Start of Records to process

-- ==== Sys2Proof/Machine/Services.lean ====
section
/-! DEFINITION. The service units of the host-port island: the shuttle cipher and the purl check unit, their registers, the
shuttle lock and the jobs (R390 to R406). -/

namespace Sys2Proof.Machine

/-! ### The register pages (R390, R394, R397, R401) -/

/-- The two service pages answer (R52, R93, R96, R435). -/
def serviceUp (s : State) : Bool := running s && !s.power.retention && !s.power.quiesced

/-- Windows that hold the two pages: one per partition in the accelerator profile, the manager region's alone in the
others (R390). -/
def servicePages (s : State) : Nat := if profile s = 0 then partitionsOf s.cfg else 1

/-- A write in a service page of a partition; one in a window that does not exist is discarded and counted (R10). -/
def servicePage (part : Nat) (f : State → State) (s : State) : State :=
  if !serviceUp s then s
  else if part ≥ servicePages s then count 0xB031 0xA s
  else f s

/-- A write that a service unit discards (R395, R397, R399, R403). -/
def discardService (s : State) : State := count 0xB090 9 s

/-- A write of 4 or 8 bytes placed into the 64-bit register that holds it: the register after it. -/
def placed (old : Nat) (hi wide : Bool) (v : Nat) : Nat :=
  if wide then v % 2 ^ 64
  else if hi then old % 2 ^ 32 + 2 ^ 32 * (v % 2 ^ 32)
  else v % 2 ^ 32 + 2 ^ 32 * (fld old 32 32)

/-- The shuttle lock is held by the partition. -/
def ownsShuttle (s : State) (part : Nat) : Bool :=
  match s.shuttle.owner with | some (p, _) => p == part | none => false

/-- A shuttle register by its offset from 0x8000. -/
def shReg (s : State) (k : Nat) : Nat := (tgetD s.shuttle.regs k 0).toNat

def setShReg (k v : Nat) (s : State) : State :=
  { s with shuttle.regs := tput s.shuttle.regs k (BitVec.ofNat 64 v) }

/-- Bytes held in registers from an offset on, byte 0 in bits [7:0] of the lowest (R394). -/
def shBytes (s : State) (k n : Nat) : Bytes := (List.range n).flatMap fun i => le 8 (shReg s (k + 8 * i))

/-- Store bytes into registers from an offset on, eight to a register. -/
def setShBytes (k : Nat) (bs : Bytes) (n : Nat) (s : State) : State :=
  each (List.range n) (fun i s => setShReg (k + 8 * i) (num bs (8 * i) 8) s) s

/-! ### The lock (R395, R396) -/

/-- A lock request (R395). -/
def requestLock (part w : Nat) (s : State) : State :=
  let c := fld w 16 10
  let lease := fld w 32 16
  if fld w 26 6 ≠ 0 || fld w 48 15 ≠ 0 || lease < 1000 || lease > setting s 0xC000 1 || !lockable s part c then
    discardService s
  else if s.shuttle.owner.isSome then
    { s with shuttle.waiting := tput s.shuttle.waiting part (fld w 0 16, c, lease) }
  else grantShuttle part (fld w 0 16) c lease s

/-- A RELEASE by the owner, naming its own ticket and context; the context is ignored where there are none (R390,
R396). -/
def releaseLock (part w : Nat) (s : State) : State :=
  match s.shuttle.owner with
  | some (p, c) =>
    if p = part && s.shuttle.ticket = fld w 0 16 && (profile s != 0 || c == fld w 16 10) then freeShuttle s
    else discardService s
  | none => discardService s

/-- A write of the register at 0x8000 (R394 to R396). -/
def lockRegister (part w : Nat) (s : State) : State :=
  if tbit w 63 then releaseLock part w s else requestLock part w s

/-- SHUTTLE_LOCK_REQUEST (R395). -/
def execShuttleLockRequest (part : Nat) (v : BitVec 64) (s : State) : Host.Outcome State Fault Refusal :=
  .next (servicePage part (lockRegister part v.toNat) s)

/-- SHUTTLE_RELEASE (R396). -/
def execShuttleRelease (part : Nat) (v : BitVec 64) (s : State) : Host.Outcome State Fault Refusal :=
  .next (servicePage part (fun s => lockRegister part v.toNat s) s)

/-- SHUTTLE_LEASE_EXPIRY (R396): due when the lease of a held lock has run down. -/
def execShuttleLeaseExpiry (s : State) : Host.Outcome State Fault Refusal :=
  .next (if s.shuttle.owner.isSome && s.shuttle.leaseLeft = 0 then freeShuttle (count 0xB090 2 s) else s)

/-- SHUTTLE_REVOKE (R396). -/
def ownShuttleRevoke (s : State) : Own :=
  .ok (if s.shuttle.owner.isSome then freeShuttle (count 0xB090 3 s) else s)

def execShuttleRevoke (r : OdReq) (v : BitVec 8) (s : State) : Host.Outcome State Fault Refusal :=
  .next (odWrite r 0xC000 3 (bvBytes 1 v) ownShuttleRevoke s)

/-! ### What a job names (R390, R392) -/

/-- One range of memory a job reads or writes. -/
structure Reach where
  handle : Nat
  off : Nat
  len : Nat
  write : Bool
deriving DecidableEq, Repr

/-- A handle or an offset field breaks the form the profile gives it (R390, R142): MALFORMED. -/
def reachMalformed (s : State) (x : Reach) : Bool :=
  if profile s = 0 then x.handle == 0
  else if profile s = 1 then decide (x.handle ≥ 4096) || decide (x.off + x.len > 2 ^ 46)
  else x.handle != 0 || decide (x.off + x.len > 2 ^ 46)

/-- The checks of one range in the order of R285, without the CLEAR_OK row; a POOL object is DENIED (R392). -/
def reachCheck (s : State) (part ctx : Nat) (x : Reach) : Nat :=
  if reachMalformed s x then stMalformed
  else if profile s = 0 then
    let o := objAt s (hIdx x.handle)
    if !objFresh s x.handle then stStale
    else if o.ctx ≠ ctx || o.kind = 2 || !(if x.write then o.write else o.read) || x.off + x.len > o.length then stDenied
    else if o.kind = 0 then stDone
    else kidxCheck s o.kidx (some part) false
  else if profile s = 1 then kidxCheck s x.handle (some part) false
  else stDone

/-- The first status other than DONE of a job's ranges. -/
def reachesCheck (s : State) (part ctx : Nat) : List Reach → Nat
  | [] => stDone
  | x :: xs => if reachCheck s part ctx x = stDone then reachesCheck s part ctx xs else reachCheck s part ctx x

/-- The objects a job refers to (R392). -/
def reachObjs (s : State) (xs : List Reach) : List Nat :=
  if profile s = 0 then xs.map fun x => hIdx x.handle else []

/-! ### The shuttle's job (R398, R399) -/

def shOp (s : State) : Nat := fld (shReg s 0x18) 0 4
def shKeyLen (s : State) : Nat := fld (shReg s 0x18) 8 7
/-- Bytes of an XTS data unit. -/
def shUnit (s : State) : Nat := 16 * (fld (shReg s 0x18) 16 8 + 1)
def shTagLen (s : State) : Nat := fld (shReg s 0x18) 24 6
def shLen (s : State) : Nat := fld (shReg s 0x88) 0 31
def shAad (s : State) : Nat := fld (shReg s 0x88) 32 16
def isHmac (op : Nat) : Bool := op == 6 || op == 7
def isXts (op : Nat) : Bool := op == 4 || op == 5
def isGcm (op : Nat) : Bool := op == 1 || op == 2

End of Records to process

▸ What is required
The complete data is to be transcribed verbatim.

▸ Answer box
-- ==== Sys2Proof/Machine/Services.lean ====
section
/-! DEFINITION. The service units of the host-port island: the shuttle cipher and the purl check unit, their registers, the
shuttle lock and the jobs (R390 to R406). -/

namespace Sys2Proof.Machine

/-! ### The register pages (R390, R394, R397, R401) -/

/-- The two service pages answer (R52, R93, R96, R435). -/
def serviceUp (s : State) : Bool := running s && !s.power.retention && !s.power.quiesced

/-- Windows that hold the two pages: one per partition in the accelerator profile, the manager region's alone in the
others (R390). -/
def servicePages (s : State) : Nat := if profile s = 0 then partitionsOf s.cfg else 1

/-- A write in a service page of a partition; one in a window that does not exist is discarded and counted (R10). -/
def servicePage (part : Nat) (f : State → State) (s : State) : State :=
  if !serviceUp s then s
  else if part ≥ servicePages s then count 0xB031 0xA s
  else f s

/-- A write that a service unit discards (R395, R397, R399, R403). -/
def discardService (s : State) : State := count 0xB090 9 s

/-- A write of 4 or 8 bytes placed into the 64-bit register that holds it: the register after it. -/
def placed (old : Nat) (hi wide : Bool) (v : Nat) : Nat :=
  if wide then v % 2 ^ 64
  else if hi then old % 2 ^ 32 + 2 ^ 32 * (v % 2 ^ 32)
  else v % 2 ^ 32 + 2 ^ 32 * (fld old 32 32)

/-- The shuttle lock is held by the partition. -/
def ownsShuttle (s : State) (part : Nat) : Bool :=
  match s.shuttle.owner with | some (p, _) => p == part | none => false

/-- A shuttle register by its offset from 0x8000. -/
def shReg (s : State) (k : Nat) : Nat := (tgetD s.shuttle.regs k 0).toNat

def setShReg (k v : Nat) (s : State) : State :=
  { s with shuttle.regs := tput s.shuttle.regs k (BitVec.ofNat 64 v) }

/-- Bytes held in registers from an offset on, byte 0 in bits [7:0] of the lowest (R394). -/
def shBytes (s : State) (k n : Nat) : Bytes := (List.range n).flatMap fun i => le 8 (shReg s (k + 8 * i))

/-- Store bytes into registers from an offset on, eight to a register. -/
def setShBytes (k : Nat) (bs : Bytes) (n : Nat) (s : State) : State :=
  each (List.range n) (fun i s => setShReg (k + 8 * i) (num bs (8 * i) 8) s) s

/-! ### The lock (R395, R396) -/

/-- A lock request (R395). -/
def requestLock (part w : Nat) (s : State) : State :=
  let c := fld w 16 10
  let lease := fld w 32 16
  if fld w 26 6 ≠ 0 || fld w 48 15 ≠ 0 || lease < 1000 || lease > setting s 0xC000 1 || !lockable s part c then
    discardService s
  else if s.shuttle.owner.isSome then
    { s with shuttle.waiting := tput s.shuttle.waiting part (fld w 0 16, c, lease) }
  else grantShuttle part (fld w 0 16) c lease s

/-- A RELEASE by the owner, naming its own ticket and context; the context is ignored where there are none (R390,
R396). -/
def releaseLock (part w : Nat) (s : State) : State :=
  match s.shuttle.owner with
  | some (p, c) =>
    if p = part && s.shuttle.ticket = fld w 0 16 && (profile s != 0 || c == fld w 16 10) then freeShuttle s
    else discardService s
  | none => discardService s

/-- A write of the register at 0x8000 (R394 to R396). -/
def lockRegister (part w : Nat) (s : State) : State :=
  if tbit w 63 then releaseLock part w s else requestLock part w s

/-- SHUTTLE_LOCK_REQUEST (R395). -/
def execShuttleLockRequest (part : Nat) (v : BitVec 64) (s : State) : Host.Outcome State Fault Refusal :=
  .next (servicePage part (lockRegister part v.toNat) s)

/-- SHUTTLE_RELEASE (R396). -/
def execShuttleRelease (part : Nat) (v : BitVec 64) (s : State) : Host.Outcome State Fault Refusal :=
  .next (servicePage part (fun s => lockRegister part v.toNat s) s)

/-- SHUTTLE_LEASE_EXPIRY (R396): due when the lease of a held lock has run down. -/
def execShuttleLeaseExpiry (s : State) : Host.Outcome State Fault Refusal :=
  .next (if s.shuttle.owner.isSome && s.shuttle.leaseLeft = 0 then freeShuttle (count 0xB090 2 s) else s)

/-- SHUTTLE_REVOKE (R396). -/
def ownShuttleRevoke (s : State) : Own :=
  .ok (if s.shuttle.owner.isSome then freeShuttle (count 0xB090 3 s) else s)

def execShuttleRevoke (r : OdReq) (v : BitVec 8) (s : State) : Host.Outcome State Fault Refusal :=
  .next (odWrite r 0xC000 3 (bvBytes 1 v) ownShuttleRevoke s)

/-! ### What a job names (R390, R392) -/

/-- One range of memory a job reads or writes. -/
structure Reach where
  handle : Nat
  off : Nat
  len : Nat
  write : Bool
deriving DecidableEq, Repr

/-- A handle or an offset field breaks the form the profile gives it (R390, R142): MALFORMED. -/
def reachMalformed (s : State) (x : Reach) : Bool :=
  if profile s = 0 then x.handle == 0
  else if profile s = 1 then decide (x.handle ≥ 4096) || decide (x.off + x.len > 2 ^ 46)
  else x.handle != 0 || decide (x.off + x.len > 2 ^ 46)

/-- The checks of one range in the order of R285, without the CLEAR_OK row; a POOL object is DENIED (R392). -/
def reachCheck (s : State) (part ctx : Nat) (x : Reach) : Nat :=
  if reachMalformed s x then stMalformed
  else if profile s = 0 then
    let o := objAt s (hIdx x.handle)
    if !objFresh s x.handle then stStale
    else if o.ctx ≠ ctx || o.kind = 2 || !(if x.write then o.write else o.read) || x.off + x.len > o.length then stDenied
    else if o.kind = 0 then stDone
    else kidxCheck s o.kidx (some part) false
  else if profile s = 1 then kidxCheck s x.handle (some part) false
  else stDone

/-- The first status other than DONE of a job's ranges. -/
def reachesCheck (s : State) (part ctx : Nat) : List Reach → Nat
  | [] => stDone
  | x :: xs => if reachCheck s part ctx x = stDone then reachesCheck s part ctx xs else reachCheck s part ctx x

/-- The objects a job refers to (R392). -/
def reachObjs (s : State) (xs : List Reach) : List Nat :=
  if profile s = 0 then xs.map fun x => hIdx x.handle else []

/-! ### The shuttle's job (R398, R399) -/

def shOp (s : State) : Nat := fld (shReg s 0x18) 0 4
def shKeyLen (s : State) : Nat := fld (shReg s 0x18) 8 7
/-- Bytes of an XTS data unit. -/
def shUnit (s : State) : Nat := 16 * (fld (shReg s 0x18) 16 8 + 1)
def shTagLen (s : State) : Nat := fld (shReg s 0x18) 24 6
def shLen (s : State) : Nat := fld (shReg s 0x88) 0 31
def shAad (s : State) : Nat := fld (shReg s 0x88) 32 16
def isHmac (op : Nat) : Bool := op == 6 || op == 7
def isXts (op : Nat) : Bool := op == 4 || op == 5
def isGcm (op : Nat) : Bool := op == 1 || op == 2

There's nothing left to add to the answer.